** Given records follows **
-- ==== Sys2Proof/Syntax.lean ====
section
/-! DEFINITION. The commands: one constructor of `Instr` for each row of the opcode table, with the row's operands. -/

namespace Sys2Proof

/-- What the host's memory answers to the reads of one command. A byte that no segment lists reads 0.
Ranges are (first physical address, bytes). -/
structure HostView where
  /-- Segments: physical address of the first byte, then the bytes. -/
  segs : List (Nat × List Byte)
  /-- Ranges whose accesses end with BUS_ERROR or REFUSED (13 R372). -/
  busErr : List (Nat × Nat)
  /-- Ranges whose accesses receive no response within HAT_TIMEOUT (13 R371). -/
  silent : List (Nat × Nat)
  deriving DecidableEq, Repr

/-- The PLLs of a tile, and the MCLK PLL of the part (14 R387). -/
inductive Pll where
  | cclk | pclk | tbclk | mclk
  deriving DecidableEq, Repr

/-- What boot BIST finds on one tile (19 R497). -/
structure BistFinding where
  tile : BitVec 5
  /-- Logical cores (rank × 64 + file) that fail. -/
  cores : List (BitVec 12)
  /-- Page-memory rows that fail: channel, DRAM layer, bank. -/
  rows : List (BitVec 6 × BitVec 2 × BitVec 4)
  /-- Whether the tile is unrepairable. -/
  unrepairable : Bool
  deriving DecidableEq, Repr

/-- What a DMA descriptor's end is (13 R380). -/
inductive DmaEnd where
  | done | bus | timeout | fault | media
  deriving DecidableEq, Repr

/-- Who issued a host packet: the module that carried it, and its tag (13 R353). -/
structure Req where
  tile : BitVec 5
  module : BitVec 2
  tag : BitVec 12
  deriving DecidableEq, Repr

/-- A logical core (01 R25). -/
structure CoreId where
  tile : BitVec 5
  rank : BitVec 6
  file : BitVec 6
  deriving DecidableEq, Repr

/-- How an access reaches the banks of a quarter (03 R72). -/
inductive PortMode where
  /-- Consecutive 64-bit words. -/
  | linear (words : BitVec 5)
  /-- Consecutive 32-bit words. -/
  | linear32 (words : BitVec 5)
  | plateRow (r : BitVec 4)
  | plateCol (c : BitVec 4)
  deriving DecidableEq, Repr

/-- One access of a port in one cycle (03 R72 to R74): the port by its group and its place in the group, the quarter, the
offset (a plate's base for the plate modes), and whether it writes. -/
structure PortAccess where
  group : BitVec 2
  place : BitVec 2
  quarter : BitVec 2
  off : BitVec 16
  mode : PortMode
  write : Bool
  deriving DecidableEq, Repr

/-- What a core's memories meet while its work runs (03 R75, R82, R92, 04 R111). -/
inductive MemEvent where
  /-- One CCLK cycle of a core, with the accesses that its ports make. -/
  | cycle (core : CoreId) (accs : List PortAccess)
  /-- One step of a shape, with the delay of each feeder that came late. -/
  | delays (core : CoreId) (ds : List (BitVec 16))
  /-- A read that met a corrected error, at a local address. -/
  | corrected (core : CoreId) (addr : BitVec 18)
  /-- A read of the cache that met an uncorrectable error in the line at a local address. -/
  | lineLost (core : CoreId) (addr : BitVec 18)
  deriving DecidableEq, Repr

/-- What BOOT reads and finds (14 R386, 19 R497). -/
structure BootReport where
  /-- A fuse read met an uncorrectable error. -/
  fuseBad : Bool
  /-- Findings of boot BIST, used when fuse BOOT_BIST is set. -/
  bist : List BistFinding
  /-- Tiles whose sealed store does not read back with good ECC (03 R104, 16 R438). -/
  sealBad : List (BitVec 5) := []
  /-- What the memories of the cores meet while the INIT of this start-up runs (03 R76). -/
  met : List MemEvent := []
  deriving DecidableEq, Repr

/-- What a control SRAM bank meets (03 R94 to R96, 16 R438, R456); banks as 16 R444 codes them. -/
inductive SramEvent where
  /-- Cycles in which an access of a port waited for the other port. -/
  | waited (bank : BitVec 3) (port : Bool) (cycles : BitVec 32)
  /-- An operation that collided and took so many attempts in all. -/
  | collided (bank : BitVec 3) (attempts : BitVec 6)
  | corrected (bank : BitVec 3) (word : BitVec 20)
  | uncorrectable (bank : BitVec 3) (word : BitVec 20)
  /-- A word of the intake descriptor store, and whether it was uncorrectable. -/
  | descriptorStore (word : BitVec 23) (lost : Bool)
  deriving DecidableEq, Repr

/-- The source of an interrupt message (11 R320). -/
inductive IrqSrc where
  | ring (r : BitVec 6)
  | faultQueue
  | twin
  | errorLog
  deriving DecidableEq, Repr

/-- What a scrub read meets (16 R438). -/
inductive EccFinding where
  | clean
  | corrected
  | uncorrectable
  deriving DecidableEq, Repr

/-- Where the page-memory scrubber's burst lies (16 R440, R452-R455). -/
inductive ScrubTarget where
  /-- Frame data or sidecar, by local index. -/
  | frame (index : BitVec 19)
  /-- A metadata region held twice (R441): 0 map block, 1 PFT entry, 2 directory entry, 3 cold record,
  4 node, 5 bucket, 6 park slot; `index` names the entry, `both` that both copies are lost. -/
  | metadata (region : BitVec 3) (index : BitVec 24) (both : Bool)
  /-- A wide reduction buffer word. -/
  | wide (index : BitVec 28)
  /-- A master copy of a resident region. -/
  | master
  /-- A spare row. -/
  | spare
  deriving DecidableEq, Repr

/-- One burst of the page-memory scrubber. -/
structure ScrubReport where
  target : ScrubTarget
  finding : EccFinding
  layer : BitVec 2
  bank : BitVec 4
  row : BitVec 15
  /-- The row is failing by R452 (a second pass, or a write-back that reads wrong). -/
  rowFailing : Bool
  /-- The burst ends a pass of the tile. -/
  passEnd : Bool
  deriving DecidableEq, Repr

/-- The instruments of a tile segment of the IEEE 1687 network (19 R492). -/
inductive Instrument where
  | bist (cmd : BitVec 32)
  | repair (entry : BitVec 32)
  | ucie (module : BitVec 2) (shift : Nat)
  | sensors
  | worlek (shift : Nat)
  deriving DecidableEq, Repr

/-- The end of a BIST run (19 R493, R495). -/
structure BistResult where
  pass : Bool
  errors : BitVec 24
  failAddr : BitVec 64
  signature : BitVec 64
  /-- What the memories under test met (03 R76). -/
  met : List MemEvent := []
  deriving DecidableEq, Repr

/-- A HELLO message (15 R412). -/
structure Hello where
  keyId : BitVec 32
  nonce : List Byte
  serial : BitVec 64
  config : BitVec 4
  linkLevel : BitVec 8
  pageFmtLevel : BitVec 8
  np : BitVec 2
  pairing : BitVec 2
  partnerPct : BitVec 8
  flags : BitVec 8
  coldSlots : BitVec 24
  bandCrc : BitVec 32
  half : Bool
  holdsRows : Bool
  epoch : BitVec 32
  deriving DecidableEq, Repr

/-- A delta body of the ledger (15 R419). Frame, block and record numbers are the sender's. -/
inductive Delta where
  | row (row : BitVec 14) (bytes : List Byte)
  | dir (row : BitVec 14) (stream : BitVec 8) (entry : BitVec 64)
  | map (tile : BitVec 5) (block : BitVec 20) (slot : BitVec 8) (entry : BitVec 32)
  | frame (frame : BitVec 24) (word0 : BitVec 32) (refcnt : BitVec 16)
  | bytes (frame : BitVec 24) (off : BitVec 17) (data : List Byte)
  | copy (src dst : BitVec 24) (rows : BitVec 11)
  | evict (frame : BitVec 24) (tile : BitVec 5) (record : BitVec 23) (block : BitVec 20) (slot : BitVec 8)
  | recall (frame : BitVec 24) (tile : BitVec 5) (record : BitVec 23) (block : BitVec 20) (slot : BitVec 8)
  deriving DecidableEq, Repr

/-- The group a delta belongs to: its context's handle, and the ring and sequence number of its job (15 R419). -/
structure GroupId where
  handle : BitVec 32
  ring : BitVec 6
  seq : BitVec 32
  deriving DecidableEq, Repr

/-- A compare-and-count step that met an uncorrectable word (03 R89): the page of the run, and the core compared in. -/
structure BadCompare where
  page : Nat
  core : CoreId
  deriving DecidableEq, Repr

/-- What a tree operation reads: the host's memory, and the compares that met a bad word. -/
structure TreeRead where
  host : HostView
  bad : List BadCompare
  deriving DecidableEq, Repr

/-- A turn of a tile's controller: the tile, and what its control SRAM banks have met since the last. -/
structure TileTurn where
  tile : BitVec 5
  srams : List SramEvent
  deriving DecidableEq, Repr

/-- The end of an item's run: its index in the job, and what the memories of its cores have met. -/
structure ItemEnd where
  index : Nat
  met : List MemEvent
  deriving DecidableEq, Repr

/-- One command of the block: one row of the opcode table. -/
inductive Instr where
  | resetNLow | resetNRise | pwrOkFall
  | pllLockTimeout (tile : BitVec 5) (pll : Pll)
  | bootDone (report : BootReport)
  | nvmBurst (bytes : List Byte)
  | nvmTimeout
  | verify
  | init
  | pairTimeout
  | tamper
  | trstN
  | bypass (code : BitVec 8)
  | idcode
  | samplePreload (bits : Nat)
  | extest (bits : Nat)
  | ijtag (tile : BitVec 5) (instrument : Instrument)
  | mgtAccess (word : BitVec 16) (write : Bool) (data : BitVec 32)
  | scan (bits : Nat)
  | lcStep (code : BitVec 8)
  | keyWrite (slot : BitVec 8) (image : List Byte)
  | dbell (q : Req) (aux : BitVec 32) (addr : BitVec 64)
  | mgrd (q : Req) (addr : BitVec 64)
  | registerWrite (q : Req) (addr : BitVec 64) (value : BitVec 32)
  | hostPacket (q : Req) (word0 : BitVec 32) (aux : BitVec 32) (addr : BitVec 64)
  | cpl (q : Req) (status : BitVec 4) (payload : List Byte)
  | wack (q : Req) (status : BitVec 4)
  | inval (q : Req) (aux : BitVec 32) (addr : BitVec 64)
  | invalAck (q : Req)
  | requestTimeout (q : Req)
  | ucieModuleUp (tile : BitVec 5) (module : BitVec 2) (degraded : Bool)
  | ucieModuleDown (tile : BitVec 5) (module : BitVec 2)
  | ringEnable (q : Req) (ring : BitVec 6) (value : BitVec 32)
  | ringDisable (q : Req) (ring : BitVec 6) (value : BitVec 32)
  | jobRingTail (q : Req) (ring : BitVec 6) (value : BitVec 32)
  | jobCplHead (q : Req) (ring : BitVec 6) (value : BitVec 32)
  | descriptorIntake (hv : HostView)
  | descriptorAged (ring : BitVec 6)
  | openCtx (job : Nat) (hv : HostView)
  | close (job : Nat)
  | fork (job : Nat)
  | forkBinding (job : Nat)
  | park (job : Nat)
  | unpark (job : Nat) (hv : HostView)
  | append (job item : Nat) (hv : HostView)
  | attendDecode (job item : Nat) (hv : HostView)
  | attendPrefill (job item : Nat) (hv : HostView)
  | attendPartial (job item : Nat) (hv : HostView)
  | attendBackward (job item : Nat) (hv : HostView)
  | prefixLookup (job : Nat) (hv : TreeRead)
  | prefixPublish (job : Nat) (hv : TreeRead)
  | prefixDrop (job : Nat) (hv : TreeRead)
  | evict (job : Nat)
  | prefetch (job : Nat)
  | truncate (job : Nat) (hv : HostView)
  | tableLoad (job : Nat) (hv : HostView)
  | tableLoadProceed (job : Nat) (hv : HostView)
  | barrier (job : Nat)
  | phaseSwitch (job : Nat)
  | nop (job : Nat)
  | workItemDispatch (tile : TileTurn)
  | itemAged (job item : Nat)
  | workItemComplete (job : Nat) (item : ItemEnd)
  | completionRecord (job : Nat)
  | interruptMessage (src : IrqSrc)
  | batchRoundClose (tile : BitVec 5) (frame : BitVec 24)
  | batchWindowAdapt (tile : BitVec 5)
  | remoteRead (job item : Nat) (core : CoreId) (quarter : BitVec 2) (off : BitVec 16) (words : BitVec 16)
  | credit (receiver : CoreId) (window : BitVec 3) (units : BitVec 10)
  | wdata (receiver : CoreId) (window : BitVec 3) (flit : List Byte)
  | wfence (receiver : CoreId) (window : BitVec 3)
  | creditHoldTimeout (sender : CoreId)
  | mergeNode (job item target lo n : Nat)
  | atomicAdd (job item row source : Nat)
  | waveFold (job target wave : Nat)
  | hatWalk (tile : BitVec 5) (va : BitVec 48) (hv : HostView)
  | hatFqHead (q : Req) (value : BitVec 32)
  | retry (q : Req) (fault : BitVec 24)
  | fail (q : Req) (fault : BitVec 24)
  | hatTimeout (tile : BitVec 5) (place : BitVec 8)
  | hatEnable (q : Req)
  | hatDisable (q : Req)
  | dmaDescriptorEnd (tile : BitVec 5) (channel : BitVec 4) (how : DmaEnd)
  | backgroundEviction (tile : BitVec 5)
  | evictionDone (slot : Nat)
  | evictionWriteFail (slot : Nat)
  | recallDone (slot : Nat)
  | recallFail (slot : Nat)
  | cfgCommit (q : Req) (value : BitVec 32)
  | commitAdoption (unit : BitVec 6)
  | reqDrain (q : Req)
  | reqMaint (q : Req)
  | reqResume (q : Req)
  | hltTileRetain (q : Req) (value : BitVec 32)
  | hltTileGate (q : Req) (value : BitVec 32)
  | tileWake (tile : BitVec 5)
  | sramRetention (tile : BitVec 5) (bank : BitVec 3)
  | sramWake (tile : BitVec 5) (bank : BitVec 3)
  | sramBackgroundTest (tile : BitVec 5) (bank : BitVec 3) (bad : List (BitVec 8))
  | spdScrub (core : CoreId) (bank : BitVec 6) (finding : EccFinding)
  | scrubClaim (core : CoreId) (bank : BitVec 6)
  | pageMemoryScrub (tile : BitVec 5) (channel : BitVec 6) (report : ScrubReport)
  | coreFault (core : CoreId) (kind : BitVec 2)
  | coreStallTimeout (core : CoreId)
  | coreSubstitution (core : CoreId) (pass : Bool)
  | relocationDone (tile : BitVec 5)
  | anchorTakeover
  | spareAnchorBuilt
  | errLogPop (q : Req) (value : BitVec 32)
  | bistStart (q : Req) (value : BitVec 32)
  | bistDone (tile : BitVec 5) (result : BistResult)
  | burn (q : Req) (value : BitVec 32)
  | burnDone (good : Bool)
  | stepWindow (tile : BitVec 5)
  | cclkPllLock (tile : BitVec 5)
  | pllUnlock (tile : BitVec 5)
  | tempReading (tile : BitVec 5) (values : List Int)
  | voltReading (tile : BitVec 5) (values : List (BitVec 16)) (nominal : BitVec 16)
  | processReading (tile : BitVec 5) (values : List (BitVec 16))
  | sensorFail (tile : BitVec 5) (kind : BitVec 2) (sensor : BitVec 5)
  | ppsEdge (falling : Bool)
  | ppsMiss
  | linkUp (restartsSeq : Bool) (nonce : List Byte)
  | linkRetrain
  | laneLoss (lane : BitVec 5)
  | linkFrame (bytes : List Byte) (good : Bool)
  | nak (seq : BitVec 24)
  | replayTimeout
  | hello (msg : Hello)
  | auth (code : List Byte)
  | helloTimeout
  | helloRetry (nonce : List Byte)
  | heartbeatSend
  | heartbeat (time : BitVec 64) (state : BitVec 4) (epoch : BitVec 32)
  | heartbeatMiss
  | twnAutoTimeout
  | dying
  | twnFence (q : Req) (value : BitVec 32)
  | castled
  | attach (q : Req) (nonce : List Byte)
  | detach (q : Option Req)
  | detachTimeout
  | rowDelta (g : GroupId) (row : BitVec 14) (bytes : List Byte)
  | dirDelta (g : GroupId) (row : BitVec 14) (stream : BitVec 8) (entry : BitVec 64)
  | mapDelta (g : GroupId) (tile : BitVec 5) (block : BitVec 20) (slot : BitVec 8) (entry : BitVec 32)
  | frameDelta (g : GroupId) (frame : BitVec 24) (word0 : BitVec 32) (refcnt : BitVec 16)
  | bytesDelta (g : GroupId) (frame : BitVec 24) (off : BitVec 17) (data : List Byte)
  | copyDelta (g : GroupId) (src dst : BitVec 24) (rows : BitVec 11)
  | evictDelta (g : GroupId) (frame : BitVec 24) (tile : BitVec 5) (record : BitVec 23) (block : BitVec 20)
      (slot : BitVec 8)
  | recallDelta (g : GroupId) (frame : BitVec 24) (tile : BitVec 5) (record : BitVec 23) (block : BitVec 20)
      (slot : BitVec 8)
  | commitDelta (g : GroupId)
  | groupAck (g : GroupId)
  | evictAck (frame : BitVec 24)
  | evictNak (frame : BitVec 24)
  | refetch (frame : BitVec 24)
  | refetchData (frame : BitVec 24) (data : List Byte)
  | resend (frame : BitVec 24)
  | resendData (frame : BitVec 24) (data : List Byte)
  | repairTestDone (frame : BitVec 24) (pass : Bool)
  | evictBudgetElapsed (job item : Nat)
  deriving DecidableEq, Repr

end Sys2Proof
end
** End of Given records **
▸ **What the task requires**: Starting at the line above that holds "List (BitVec 8))" and ending at the line that holds "scrubClaim (core : CoreId) (bank : BitVec 6)", transcribe each line exactly and include no other lines.

▸ **Result of this exercise**:
  | sramBackgroundTest (tile : BitVec 5) (bank : BitVec 3) (bad : List (BitVec 8))
  | spdScrub (core : CoreId) (bank : BitVec 6) (finding : EccFinding)
  | scrubClaim (core : CoreId) (bank : BitVec 6)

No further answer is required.